Escaping The Dorms

Dear Mr. Brown,

I have been living in the dorms for five semesters. I lived in Schuylkill Hall (the Dog Pound) for two semesters, and in Beck Hall for three semesters.

For the first year, the entire on-campus dormitory life was crammed with jolly new friends, recreation, and support from the staff.

Now, going into my sixth semester, I am mentally nauseated with the dorm life.

I am exhausted with trying to maintain peaceful simplicity with my hall mates.

I am tired of attempting to be a nice guy to students that won’t cooperate with mere regulations such as stereo volume.

I am tired of trying to get some sleep while a caffeine charged freshman is running around the halls, bumping into metal trash cans, and causing a commotion.

I am tired of having to go to wing meetings because someone couldn’t handle their liquor and vomited on the bathroom tiles.

I am tired of having to go to the library to do reading assignments because I cannot concentrate at my own desk.

I am sick of being a part of this group, and wish to get out of my housing contract for the spring of ’95 semester.

I aimed to find an apartment on Main St. to live in, but could not do so by your mid-November deadline. Maybe this deadline was an ample time limit, but I could not find an apartment until after the date.

Now, I have found a place to live with my own bedroom and friends as roommates. But I find myself stuck in 226 Beck Hall again.

The roommate that I had this semester, fall of ’94, was the only fellow that I could get along with. Sadly, though, he is dropping out, and I will be given a new roommate.

My parents pay for my housing, and are sick of hearing about this crap. If a little note from mommy is necessary, I will alert her to write one.

Indeed, I am mentally agitated. But I do not believe in attaining psychological help.

Therefore, I have no letter from a counselor describing how screwed up in the head I am. I believe in solving problems out on my own.

I know that this is all about money and upholding a stable balance. I am not aspiring to rip you or the system off by wanting to get out of the contract.

I know that there exists a list of dozens of students who are trying to get a dorm room.
If I can exit the dorms, students that want to live there can fulfill their desires. And out of my five semesters of living in the dorms, I have never seen a vacant bedroom.

So, I do not see how the Residence Life / Housing Administration will lose any money.
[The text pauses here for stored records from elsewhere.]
-- ==== Sys2Proof/Laws/Dispatch.lean ====
section
/-! SUPPORT. Laws of the dispatch: what each command runs, as the shared operations of Ops run it; one lemma a row. -/
namespace Sys2Proof.Machine

open Safety

/-- TEMPO_SEAL. -/
theorem exec_tempoSeal (m : Measure) (s : State) :
    exec (.tempoSeal m) s =
      run s (fun d => (d.tempoSeal m).settle) := rfl

/-- DEADLINE_SAMPLE. -/
theorem exec_deadlineSample (s : State) :
    exec (.deadlineSample) s =
      run s (fun d => (d.deadlineSample).settle) := rfl

/-- TEMPO_EDGE. -/
theorem exec_tempoEdge (s : State) :
    exec (.tempoEdge) s =
      run s (fun d => (d.tempoEdge).settle) := rfl

/-- STALLED_WRITES_LAND. -/
theorem exec_stalledWritesLand (s : State) :
    exec (.stalledWritesLand) s =
      run s (fun d => (d.stalledLand).settle) := rfl

/-- TEMPO_WAIT_RELEASE. -/
theorem exec_tempoWaitRelease (c : CoreId) (s : State) :
    exec (.tempoWaitRelease c) s =
      run s (fun d => if d.tileOn (tileOf c.val) = true then (d.tempoWaitRelease c.val).settle else d) := rfl

/-- SYNC_RECEIVE. -/
theorem exec_syncReceive (q : PortId) (msg : SyncMsg) (s : State) :
    exec (.syncReceive q msg) s =
      run s (fun d => (d.syncReceive q.val msg).settle) := rfl

/-- DELAY_REQ_RECEIVE. -/
theorem exec_delayReqReceive (q : PortId) (t1 : Nat) (t2 : Nat) (t3 : Nat) (s : State) :
    exec (.delayReqReceive q t1 t2 t3) s =
      run s (fun d => (d.delayReq q.val t1 t2 t3).settle) := rfl

/-- DELAY_RESP_RECEIVE. -/
theorem exec_delayRespReceive (q : PortId) (t1 : Int) (t2 : Int) (t3 : Int) (t4 : Int) (s : State) :
    exec (.delayRespReceive q t1 t2 t3 t4) s =
      run s (fun d => (d.delayResp q.val t1 t2 t3 t4).settle) := rfl

/-- ANNOUNCE_SEND. -/
theorem exec_announceSend (s : State) :
    exec (.announceSend) s =
      run s (fun d => (d.announceSend).settle) := rfl

/-- ANNOUNCE_RECEIVE. -/
theorem exec_announceReceive (q : PortId) (prio : Fin 256) (dev : Fin 262144) (s : State) :
    exec (.announceReceive q prio dev) s =
      run s (fun d => (d.announceReceive q.val prio.val dev.val).settle) := rfl

/-- KING_ELECTION_WIN. -/
theorem exec_kingElectionWin (s : State) :
    exec (.kingElectionWin) s =
      run s (fun d => (d.electionWin).settle) := rfl

/-- ACQ_FINE_REACHED. -/
theorem exec_acqFineReached (s : State) :
    exec (.acqFineReached) s =
      run s (fun d => (d.acqFine).settle) := rfl

/-- ACQ_LOCKED_REACHED. -/
theorem exec_acqLockedReached (s : State) :
    exec (.acqLockedReached) s =
      run s (fun d => (d.acqLocked).settle) := rfl

/-- ALIGN_LOST. -/
theorem exec_alignLost (s : State) :
    exec (.alignLost) s =
      run s (fun d => (d.alignLost).settle) := rfl

/-- HOLDOVER_ENTRY. -/
theorem exec_holdoverEntry (s : State) :
    exec (.holdoverEntry) s =
      run s (fun d => (d.holdoverEntry).settle) := rfl

/-- MASTER_LOST. -/
theorem exec_masterLost (s : State) :
    exec (.masterLost) s =
      run s (fun d => (d.masterLost).settle) := rfl

/-- FAILOVER. -/
theorem exec_failover (s : State) :
    exec (.failover) s =
      run s (fun d => (d.failover).settle) := rfl

/-- HOLDOVER_ANNOUNCE_RESUME. -/
theorem exec_holdoverAnnounceResume (s : State) :
    exec (.holdoverAnnounceResume) s =
      run s (fun d => (d.announceResume).settle) := rfl
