@[simp] theorem Dev.out_frame (d : Dev) (o : Out) :
    (d.out o).regs = d.regs ∧ (d.out o).mem = d.mem ∧ (d.out o).srams = d.srams ∧ (d.out o).hbm = d.hbm ∧
    (d.out o).nea = d.nea ∧ (d.out o).pkgs = d.pkgs ∧ (d.out o).slowK = d.slowK ∧ (d.out o).mirrors = d.mirrors ∧
    (d.out o).phys = d.phys ∧ (d.out o).cores = d.cores ∧ (d.out o).sems = d.sems ∧ (d.out o).semReqs = d.semReqs ∧
    (d.out o).semDone = d.semDone ∧ (d.out o).nextReq = d.nextReq ∧ (d.out o).gens = d.gens ∧ (d.out o).dma = d.dma ∧
    (d.out o).cvus = d.cvus ∧ (d.out o).ports = d.ports ∧ (d.out o).links = d.links ∧ (d.out o).meshes = d.meshes ∧
    (d.out o).reds = d.reds ∧ (d.out o).redHeld = d.redHeld ∧ (d.out o).peFailed = d.peFailed ∧
    (d.out o).peMoves = d.peMoves ∧ (d.out o).parts = d.parts ∧ (d.out o).tempo = d.tempo ∧ (d.out o).tmp = d.tmp ∧
    (d.out o).sets = d.sets ∧ (d.out o).stalling = d.stalling ∧ (d.out o).stalled = d.stalled ∧ (d.out o).pwr = d.pwr ∧
    (d.out o).plls = d.plls ∧ (d.out o).watts = d.watts ∧ (d.out o).wattsPeak = d.wattsPeak ∧ (d.out o).amps = d.amps ∧
    (d.out o).gated = d.gated ∧ (d.out o).fuses = d.fuses ∧ (d.out o).flashB = d.flashB ∧ (d.out o).sec = d.sec ∧
    (d.out o).harts = d.harts ∧ (d.out o).mail = d.mail ∧ (d.out o).mgtUp = d.mgtUp ∧ (d.out o).mgtFec = d.mgtFec ∧
    (d.out o).session = d.session ∧ (d.out o).resetN = d.resetN ∧ (d.out o).vin = d.vin ∧ (d.out o).trip = d.trip ∧
    (d.out o).stopped = d.stopped ∧ (d.out o).raised = d.raised ∧ (d.out o).faults = d.faults ∧
    (d.out o).prunes = d.prunes ∧ (d.out o).pruneDue = d.pruneDue ∧ (d.out o).fresh = d.fresh := by
  and_intros <;> rfl

@[simp] theorem Dev.tick_frame (d : Dev)  :
    (d.tick).regs = d.regs ∧ (d.tick).mem = d.mem ∧ (d.tick).srams = d.srams ∧ (d.tick).hbm = d.hbm ∧
    (d.tick).nea = d.nea ∧ (d.tick).pkgs = d.pkgs ∧ (d.tick).slowK = d.slowK ∧ (d.tick).mirrors = d.mirrors ∧
    (d.tick).phys = d.phys ∧ (d.tick).cores = d.cores ∧ (d.tick).sems = d.sems ∧ (d.tick).semReqs = d.semReqs ∧
    (d.tick).semDone = d.semDone ∧ (d.tick).nextReq = d.nextReq ∧ (d.tick).gens = d.gens ∧ (d.tick).dma = d.dma ∧
    (d.tick).cvus = d.cvus ∧ (d.tick).ports = d.ports ∧ (d.tick).links = d.links ∧ (d.tick).meshes = d.meshes ∧
    (d.tick).reds = d.reds ∧ (d.tick).redHeld = d.redHeld ∧ (d.tick).peFailed = d.peFailed ∧
    (d.tick).peMoves = d.peMoves ∧ (d.tick).parts = d.parts ∧ (d.tick).tempo = d.tempo ∧ (d.tick).tmp = d.tmp ∧
    (d.tick).sets = d.sets ∧ (d.tick).stalling = d.stalling ∧ (d.tick).stalled = d.stalled ∧ (d.tick).pwr = d.pwr ∧
    (d.tick).plls = d.plls ∧ (d.tick).watts = d.watts ∧ (d.tick).wattsPeak = d.wattsPeak ∧ (d.tick).amps = d.amps ∧
    (d.tick).gated = d.gated ∧ (d.tick).fuses = d.fuses ∧ (d.tick).flashB = d.flashB ∧ (d.tick).sec = d.sec ∧
    (d.tick).harts = d.harts ∧ (d.tick).mail = d.mail ∧ (d.tick).mgtUp = d.mgtUp ∧ (d.tick).mgtFec = d.mgtFec ∧
    (d.tick).session = d.session ∧ (d.tick).resetN = d.resetN ∧ (d.tick).vin = d.vin ∧ (d.tick).trip = d.trip ∧
    (d.tick).stopped = d.stopped ∧ (d.tick).raised = d.raised ∧ (d.tick).faults = d.faults ∧
    (d.tick).prunes = d.prunes ∧ (d.tick).pruneDue = d.pruneDue ∧ (d.tick).outs = d.outs := by
  and_intros <;> rfl

@[simp] theorem Dev.silent_frame (d : Dev)  :
    (d.silent).regs = d.regs ∧ (d.silent).mem = d.mem ∧ (d.silent).srams = d.srams ∧ (d.silent).hbm = d.hbm ∧
    (d.silent).nea = d.nea ∧ (d.silent).pkgs = d.pkgs ∧ (d.silent).slowK = d.slowK ∧ (d.silent).mirrors = d.mirrors ∧
    (d.silent).phys = d.phys ∧ (d.silent).cores = d.cores ∧ (d.silent).sems = d.sems ∧ (d.silent).semReqs = d.semReqs ∧
    (d.silent).semDone = d.semDone ∧ (d.silent).nextReq = d.nextReq ∧ (d.silent).gens = d.gens ∧
    (d.silent).dma = d.dma ∧ (d.silent).cvus = d.cvus ∧ (d.silent).ports = d.ports ∧ (d.silent).links = d.links ∧
    (d.silent).meshes = d.meshes ∧ (d.silent).reds = d.reds ∧ (d.silent).redHeld = d.redHeld ∧
    (d.silent).peFailed = d.peFailed ∧ (d.silent).peMoves = d.peMoves ∧ (d.silent).parts = d.parts ∧
    (d.silent).tempo = d.tempo ∧ (d.silent).tmp = d.tmp ∧ (d.silent).sets = d.sets ∧ (d.silent).stalling = d.stalling ∧
    (d.silent).stalled = d.stalled ∧ (d.silent).pwr = d.pwr ∧ (d.silent).plls = d.plls ∧ (d.silent).watts = d.watts ∧
    (d.silent).wattsPeak = d.wattsPeak ∧ (d.silent).amps = d.amps ∧ (d.silent).gated = d.gated ∧
    (d.silent).fuses = d.fuses ∧ (d.silent).flashB = d.flashB ∧ (d.silent).sec = d.sec ∧ (d.silent).harts = d.harts ∧
    (d.silent).mail = d.mail ∧ (d.silent).mgtUp = d.mgtUp ∧ (d.silent).mgtFec = d.mgtFec ∧
    (d.silent).session = d.session ∧ (d.silent).resetN = d.resetN ∧ (d.silent).vin = d.vin ∧ (d.silent).trip = d.trip ∧
    (d.silent).stopped = d.stopped ∧ (d.silent).raised = d.raised ∧ (d.silent).faults = d.faults ∧
    (d.silent).prunes = d.prunes ∧ (d.silent).pruneDue = d.pruneDue ∧ (d.silent).fresh = d.fresh := by
  and_intros <;> rfl

@[simp] theorem Dev.semSend_frame (d : Dev) (r : SemReq) :
    (d.semSend r).regs = d.regs ∧ (d.semSend r).mem = d.mem ∧ (d.semSend r).srams = d.srams ∧
    (d.semSend r).hbm = d.hbm ∧ (d.semSend r).nea = d.nea ∧ (d.semSend r).pkgs = d.pkgs ∧
    (d.semSend r).slowK = d.slowK ∧ (d.semSend r).mirrors = d.mirrors ∧ (d.semSend r).phys = d.phys ∧
    (d.semSend r).cores = d.cores ∧ (d.semSend r).sems = d.sems ∧ (d.semSend r).semDone = d.semDone ∧
    (d.semSend r).gens = d.gens ∧ (d.semSend r).dma = d.dma ∧ (d.semSend r).cvus = d.cvus ∧
    (d.semSend r).ports = d.ports ∧ (d.semSend r).links = d.links ∧ (d.semSend r).meshes = d.meshes ∧
    (d.semSend r).reds = d.reds ∧ (d.semSend r).redHeld = d.redHeld ∧ (d.semSend r).peFailed = d.peFailed ∧
    (d.semSend r).peMoves = d.peMoves ∧ (d.semSend r).parts = d.parts ∧ (d.semSend r).tempo = d.tempo ∧
    (d.semSend r).tmp = d.tmp ∧ (d.semSend r).sets = d.sets ∧ (d.semSend r).stalling = d.stalling ∧
    (d.semSend r).stalled = d.stalled ∧ (d.semSend r).pwr = d.pwr ∧ (d.semSend r).plls = d.plls ∧
    (d.semSend r).watts = d.watts ∧ (d.semSend r).wattsPeak = d.wattsPeak ∧ (d.semSend r).amps = d.amps ∧
    (d.semSend r).gated = d.gated ∧ (d.semSend r).fuses = d.fuses ∧ (d.semSend r).flashB = d.flashB ∧
    (d.semSend r).sec = d.sec ∧ (d.semSend r).harts = d.harts ∧ (d.semSend r).mail = d.mail ∧
    (d.semSend r).mgtUp = d.mgtUp ∧ (d.semSend r).mgtFec = d.mgtFec ∧ (d.semSend r).session = d.session ∧
    (d.semSend r).resetN = d.resetN ∧ (d.semSend r).vin = d.vin ∧ (d.semSend r).trip = d.trip ∧
    (d.semSend r).stopped = d.stopped ∧ (d.semSend r).raised = d.raised ∧ (d.semSend r).faults = d.faults ∧
    (d.semSend r).prunes = d.prunes ∧ (d.semSend r).pruneDue = d.pruneDue ∧ (d.semSend r).outs = d.outs ∧
    (d.semSend r).fresh = d.fresh := by
  and_intros <;> rfl

@[simp] theorem Dev.onSec_frame (d : Dev) (f : Sec → Sec) :
    (d.onSec f).regs = d.regs ∧ (d.onSec f).mem = d.mem ∧ (d.onSec f).srams = d.srams ∧ (d.onSec f).hbm = d.hbm ∧
    (d.onSec f).nea = d.nea ∧ (d.onSec f).pkgs = d.pkgs ∧ (d.onSec f).slowK = d.slowK ∧
    (d.onSec f).mirrors = d.mirrors ∧ (d.onSec f).phys = d.phys ∧ (d.onSec f).cores = d.cores ∧
    (d.onSec f).sems = d.sems ∧ (d.onSec f).semReqs = d.semReqs ∧ (d.onSec f).semDone = d.semDone ∧
    (d.onSec f).nextReq = d.nextReq ∧ (d.onSec f).gens = d.gens ∧ (d.onSec f).dma = d.dma ∧ (d.onSec f).cvus = d.cvus ∧
    (d.onSec f).ports = d.ports ∧ (d.onSec f).links = d.links ∧ (d.onSec f).meshes = d.meshes ∧
    (d.onSec f).reds = d.reds ∧ (d.onSec f).redHeld = d.redHeld ∧ (d.onSec f).peFailed = d.peFailed ∧
    (d.onSec f).peMoves = d.peMoves ∧ (d.onSec f).parts = d.parts ∧ (d.onSec f).tempo = d.tempo ∧
    (d.onSec f).tmp = d.tmp ∧ (d.onSec f).sets = d.sets ∧ (d.onSec f).stalling = d.stalling ∧
    (d.onSec f).stalled = d.stalled ∧ (d.onSec f).pwr = d.pwr ∧ (d.onSec f).plls = d.plls ∧
    (d.onSec f).watts = d.watts ∧ (d.onSec f).wattsPeak = d.wattsPeak ∧ (d.onSec f).amps = d.amps ∧
    (d.onSec f).gated = d.gated ∧ (d.onSec f).fuses = d.fuses ∧ (d.onSec f).flashB = d.flashB ∧
    (d.onSec f).harts = d.harts ∧ (d.onSec f).mail = d.mail ∧ (d.onSec f).mgtUp = d.mgtUp ∧
    (d.onSec f).mgtFec = d.mgtFec ∧ (d.onSec f).session = d.session ∧ (d.onSec f).resetN = d.resetN ∧
    (d.onSec f).vin = d.vin ∧ (d.onSec f).trip = d.trip ∧ (d.onSec f).stopped = d.stopped ∧
    (d.onSec f).raised = d.raised ∧ (d.onSec f).faults = d.faults ∧ (d.onSec f).prunes = d.prunes ∧
    (d.onSec f).pruneDue = d.pruneDue ∧ (d.onSec f).outs = d.outs ∧ (d.onSec f).fresh = d.fresh := by
  and_intros <;> rfl

@[simp] theorem Dev.onTmp_frame (d : Dev) (f : TempoUnit → TempoUnit) :
    (d.onTmp f).regs = d.regs ∧ (d.onTmp f).mem = d.mem ∧ (d.onTmp f).srams = d.srams ∧ (d.onTmp f).hbm = d.hbm ∧
    (d.onTmp f).nea = d.nea ∧ (d.onTmp f).pkgs = d.pkgs ∧ (d.onTmp f).slowK = d.slowK ∧
    (d.onTmp f).mirrors = d.mirrors ∧ (d.onTmp f).phys = d.phys ∧ (d.onTmp f).cores = d.cores ∧
    (d.onTmp f).sems = d.sems ∧ (d.onTmp f).semReqs = d.semReqs ∧ (d.onTmp f).semDone = d.semDone ∧
    (d.onTmp f).nextReq = d.nextReq ∧ (d.onTmp f).gens = d.gens ∧ (d.onTmp f).dma = d.dma ∧ (d.onTmp f).cvus = d.cvus ∧
    (d.onTmp f).ports = d.ports ∧ (d.onTmp f).links = d.links ∧ (d.onTmp f).meshes = d.meshes ∧
    (d.onTmp f).reds = d.reds ∧ (d.onTmp f).redHeld = d.redHeld ∧ (d.onTmp f).peFailed = d.peFailed ∧
    (d.onTmp f).peMoves = d.peMoves ∧ (d.onTmp f).parts = d.parts ∧ (d.onTmp f).tempo = d.tempo ∧
    (d.onTmp f).sets = d.sets ∧ (d.onTmp f).stalling = d.stalling ∧ (d.onTmp f).stalled = d.stalled ∧
    (d.onTmp f).pwr = d.pwr ∧ (d.onTmp f).plls = d.plls ∧ (d.onTmp f).watts = d.watts ∧
    (d.onTmp f).wattsPeak = d.wattsPeak ∧ (d.onTmp f).amps = d.amps ∧ (d.onTmp f).gated = d.gated ∧
    (d.onTmp f).fuses = d.fuses ∧ (d.onTmp f).flashB = d.flashB ∧ (d.onTmp f).sec = d.sec ∧
    (d.onTmp f).harts = d.harts ∧ (d.onTmp f).mail = d.mail ∧ (d.onTmp f).mgtUp = d.mgtUp ∧
    (d.onTmp f).mgtFec = d.mgtFec ∧ (d.onTmp f).session = d.session ∧ (d.onTmp f).resetN = d.resetN ∧
    (d.onTmp f).vin = d.vin ∧ (d.onTmp f).trip = d.trip ∧ (d.onTmp f).stopped = d.stopped ∧
    (d.onTmp f).raised = d.raised ∧ (d.onTmp f).faults = d.faults ∧ (d.onTmp f).prunes = d.prunes ∧
    (d.onTmp f).pruneDue = d.pruneDue ∧ (d.onTmp f).outs = d.outs ∧ (d.onTmp f).fresh = d.fresh := by
  and_intros <;> rfl
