theorem jumpsTo_onSq {t : Nat} {calls : List Nat} {loops : List LoopFrame} {g : Sq → Sq}
    (hflow : (g (s.dev.core c).sq).pc = t ∧ (g (s.dev.core c).sq).st = .run ∧ (g (s.dev.core c).sq).calls = calls ∧
      (g (s.dev.core c).sq).loops = loops) (hfiles : SameFiles (s.dev.core c).sq (g (s.dev.core c).sq))
    (hcode : (g (s.dev.core c).sq).store = (s.dev.core c).sq.store ∧ (g (s.dev.core c).sq).codeLen = (s.dev.core c).sq.codeLen) :
    JumpsTo s c t calls loops ((s.dev.silent.onSq c g).withPins s.dev) :=
  jumpsTo_pins s.dev (jumpsTo_of_core ⟨rfl, rfl, rfl, rfl, rfl⟩ (onSq_core s.dev.silent c g) hflow hfiles hcode)

theorem jumpsTo_onSq_onSq {t : Nat} {calls : List Nat} {loops : List LoopFrame} {g g' : Sq → Sq} {q : Sq}
    (hq : g' (g (s.dev.core c).sq) = q) (hflow : q.pc = t ∧ q.st = .run ∧ q.calls = calls ∧ q.loops = loops)
    (hfiles : SameFiles (s.dev.core c).sq q) (hcode : q.store = (s.dev.core c).sq.store ∧ q.codeLen = (s.dev.core c).sq.codeLen) :
    JumpsTo s c t calls loops (((s.dev.silent.onSq c g).onSq c g').withPins s.dev) := by
  subst hq
  exact jumpsTo_pins s.dev (jumpsTo_of_core ⟨rfl, rfl, rfl, rfl, rfl⟩ (onSq_onSq_core s.dev.silent c g g') hflow hfiles hcode)

/-- The refusal of the instruction at PC (R238). -/
theorem refuses_sqRefuse (s : State) (c code : Nat) : Refuses s c code (s.dev.core c).sq.pc (s.dev.silent.sqRefuse c code) := by
  have hcore := sqRefuse_core s.dev.silent c code
  have hsq := congrArg Core.sq ((hcore c).trans (if_pos rfl))
  obtain ⟨hraised, hmem, hregs, hsems, hparts, hgens, -⟩ := sqRefuse_frame s.dev.silent c code
  unfold Refuses
  rw [hsq]
  exact ⟨rfl, rfl, rfl, rfl, rfl, hraised, ⟨rfl, rfl, rfl, rfl, rfl⟩,
    coreFrame_of_core ⟨hmem, hregs, hsems, hparts, hgens⟩ hcore rfl rfl⟩

/-- SQ_PC_RANGE holds the failing target in PC. -/
theorem refuses_sqPcRange (s : State) (c t : Nat) : Refuses s c 0x0502 t (s.dev.silent.sqPcRange c t) := by
  obtain ⟨hst, hcode, hpc, hinsn, -, hraised, hfiles, hframe⟩ := refuses_sqRefuse s c 0x0502
  obtain ⟨hmem, hregs, hsems, hparts, hgens, hother, hme, hve, hfte, hstore, hlen⟩ := hframe
  have hcore := onSq_core (s.dev.silent.sqRefuse c 0x0502) c (fun q => { q with pc := t })
  have hself := (hcore c).trans (if_pos rfl)
  have hsq := congrArg Core.sq hself
  unfold Refuses Dev.sqPcRange
  rw [hsq]
  refine ⟨hst, hcode, hpc, hinsn, rfl, hraised, hfiles, hmem, hregs, hsems, hparts, hgens, fun j hj => ?_, ?_⟩
  · exact ((hcore j).trans (if_neg (Ne.symm hj))).trans (hother j hj)
  · rw [hself]
    exact ⟨hme, hve, hfte, hstore, hlen⟩

/-- A transfer to an index of the code. -/
theorem sqJump_within {d : Dev} {t : Int} (h0 : 0 ≤ t) (hlt : t < ((d.core c).sq.codeLen : Int)) (pops : Bool) :
    d.sqJump c t pops = d.onSq c (fun q =>
      ({ q.counted c true with pc := t.toNat, loops := if pops then dropLoops t.toNat q.loops else q.loops } : Sq).running) := by
  unfold Dev.sqJump
  have hno : ¬ (t < 0 ∨ ((d.core c).sq.codeLen : Int) ≤ t) := by omega
  exact if_neg hno

end

/-! ## BR, CALL, RET, JR (R221, R225) -/

section
variable {cmd : Instr} {s : State} {c : CoreId} {i : IWord} {op : Nat} {legal : Sq → Bool} {off body : Dev → Dev} {P : Dev → Prop}
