/-- The two further reads of the host language take one cycle each: `R <reg>` with no name binds nothing, and a read that
ends a pseudo-instruction binds the word to `t` and its bits hi to lo to the result's name (derived from R80 and R81).
That `R` may stand with no name is the model's reading (log entry 16, DEDUCED), and so is that a read in a cycle with
`rst` asserted binds as any other (log entry 8, DEDUCED). -/
def Obligations.BareReadsAndPartReadsTakeOneCycle : Prop :=
  ∀ (s : State) (rest : List HostMove), configLegal s.cfg = true →
    (∀ i, s.host = .look i :: rest → ∃ u, step s = .next u ∧ u.host = rest ∧ u.binds = s.binds) ∧
    (∀ i t name hi lo, s.host = .readPart i t name hi lo :: rest → ∃ u, step s = .next u ∧ u.host = rest ∧
      u.binds = (name, BitVec.ofNat 32 ((s.regRead i).toNat / 2 ^ lo % 2 ^ (hi - lo + 1))) :: (t, s.regRead i) :: s.binds)

/-- The results of R81: the last move of `PRESENCE -> p` binds `p` to PPD, of `RDB -> x` and `RDB.C -> x` binds `x` to the
byte of RDATA, and `CRCCHK -> ok` binds `ok` to CRCOK, each beside the word `t` it read and in the cycle of that read
(derived from R81, R24 and R30, the whole expansions being the next statement). That a read in a cycle with `rst` asserted
binds as any other is the model's reading (log entry 8, DEDUCED). -/
def Obligations.PseudoInstructionResultsAreBound : Prop :=
  ∀ (s : State) (m : HostMove) (rest : List HostMove), configLegal s.cfg = true → s.host = m :: rest →
    (∀ p, (Pseudo.presence p).expand.getLast? = some m → ∃ u, step s = .next u ∧ u.host = rest ∧
      u.binds = (p, if s.ppd then 1 else 0) :: ("t", s.regRead 1) :: s.binds) ∧
    (∀ c x, (Pseudo.rdb c x).expand.getLast? = some m → ∃ u, step s = .next u ∧ u.host = rest ∧
      u.binds = (x, BitVec.ofNat 32 s.rdata.toNat) :: ("t", s.regRead 2) :: s.binds) ∧
    (∀ ok, (Pseudo.crcchk ok).expand = [m] → ∃ u, step s = .next u ∧ u.host = rest ∧
      u.binds = (ok, if s.crc = 0 then 1 else 0) :: ("t", s.regRead 1) :: s.binds)

/-- R81: every pseudo-instruction and its expansion, and what the result's name is bound to when the expansion's read
returns `t`: `t[1]`, `t[7:0]`, `t[2]`. -/
def Obligations.PseudoInstructionsExpandAsTheTableSays : Prop :=
  Pseudo.skiprom.expand = [.write 0 0x0000CC04] ∧ Pseudo.readrom.expand = [.write 0 0x00003304] ∧
  Pseudo.matchrom.expand = [.write 0 0x00005504] ∧ Pseudo.searchrom.expand = [.write 0 0x0000F004] ∧
  (∀ i : Instr, (Pseudo.cmdw i).expand = [.write 0 (encode i), .poll]) ∧
  (∀ (p : String) (t : Word), (Pseudo.presence p).expand = [.write 0 0x00000001, .poll, .readPart 1 "t" p 1 1] ∧
    (Pseudo.presence p).value t = bitsOf t 1 1 ∧ (bitsOf t 1 1).toNat = (t.getLsbD 1).toNat) ∧
  (∀ (x : String) (t : Word), (Pseudo.rdb false x).expand = [.write 0 0x00000005, .poll, .readPart 2 "t" x 7 0] ∧
    (Pseudo.rdb true x).expand = [.write 0 0x00000015, .poll, .readPart 2 "t" x 7 0] ∧
    (∀ c, (Pseudo.rdb c x).value t = bitsOf t 7 0) ∧ (bitsOf t 7 0).toNat = t.toNat % 256) ∧
  (∀ (ok : String) (t : Word), (Pseudo.crcchk ok).expand = [.readPart 1 "t" ok 2 2] ∧
    (Pseudo.crcchk ok).value t = bitsOf t 2 2 ∧ (bitsOf t 2 2).toNat = (t.getLsbD 2).toNat) ∧
  Pseudo.clrerr.expand = [.write 1 0x00000018]
end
I am also aware of several men living in the third floor television lounge at Beck Hall. This occurred when I lived in Schuylkill Hall too. It seems to me that if I pack my stuff, and depart from the dorm, I would be giving these unfortunate fellows a place to live.

Am I wrong?

I am aware that I will not be able to get my $125 deposit back, but I do not care. I just want to get out of this hell hole.

Sincerely,
Syd Stone

The next day, Mr. Brown’s secretary called me and said I had to schedule an appointment with him. The only available slot was during one of my classes, but I took it anyway. On the day of the appointment, the secretary escorted me to his office. He was sitting in his leather swivel chair, reading my letter. “Hi, how’s it going, Syd?” he asked.

“Hey.”

“Here, have a seat.”

Mr. Brown was chewing on a small piece of gum and loving it, making juicy noises as he read the letter. He took a deep breath and started telling me the policies. From the tone of his voice, it was bleak.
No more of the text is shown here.